-- ==== Sys2Proof/Machine/Dispatch.lean ====
section
/-! DEFINITION. One arm per operation (spec/30_encoding.md R58). -/

namespace Sys2Proof.Machine

def exec (i : Instr) (s : State) : Host.Outcome State Fault Refusal :=
  match i with
  | .init => Sys2Proof.Machine.execInit s
  | .pwrOn => Sys2Proof.Machine.execPwrOn s
  | .pwrOff => Sys2Proof.Machine.execPwrOff s
  | .teardown => Sys2Proof.Machine.execTeardown s
  | .retrieve => Sys2Proof.Machine.execRetrieve s
  | .getTcC idx => Sys2Proof.Machine.execGetTcC idx s
  | .getTcF idx => Sys2Proof.Machine.execGetTcF idx s
  | .getAmbC idx => Sys2Proof.Machine.execGetAmbC idx s
  | .getAmbF idx => Sys2Proof.Machine.execGetAmbF idx s
  | .getFault idx => Sys2Proof.Machine.execGetFault idx s

end Sys2Proof.Machine
end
-----
**ASSIGNED TASK:** All the lines of the material above must be given again exactly.

**RESULT BELOW:**
-- ==== Sys2Proof/Machine/Dispatch.lean ====
section
/-! DEFINITION. One arm per operation (spec/30_encoding.md R58). -/

namespace Sys2Proof.Machine

def exec (i : Instr) (s : State) : Host.Outcome State Fault Refusal :=
  match i with
  | .init => Sys2Proof.Machine.execInit s
  | .pwrOn => Sys2Proof.Machine.execPwrOn s
  | .pwrOff => Sys2Proof.Machine.execPwrOff s
  | .teardown => Sys2Proof.Machine.execTeardown s
  | .retrieve => Sys2Proof.Machine.execRetrieve s
  | .getTcC idx => Sys2Proof.Machine.execGetTcC idx s
  | .getTcF idx => Sys2Proof.Machine.execGetTcF idx s
  | .getAmbC idx => Sys2Proof.Machine.execGetAmbC idx s
  | .getAmbF idx => Sys2Proof.Machine.execGetAmbF idx s
  | .getFault idx => Sys2Proof.Machine.execGetFault idx s

end Sys2Proof.Machine
end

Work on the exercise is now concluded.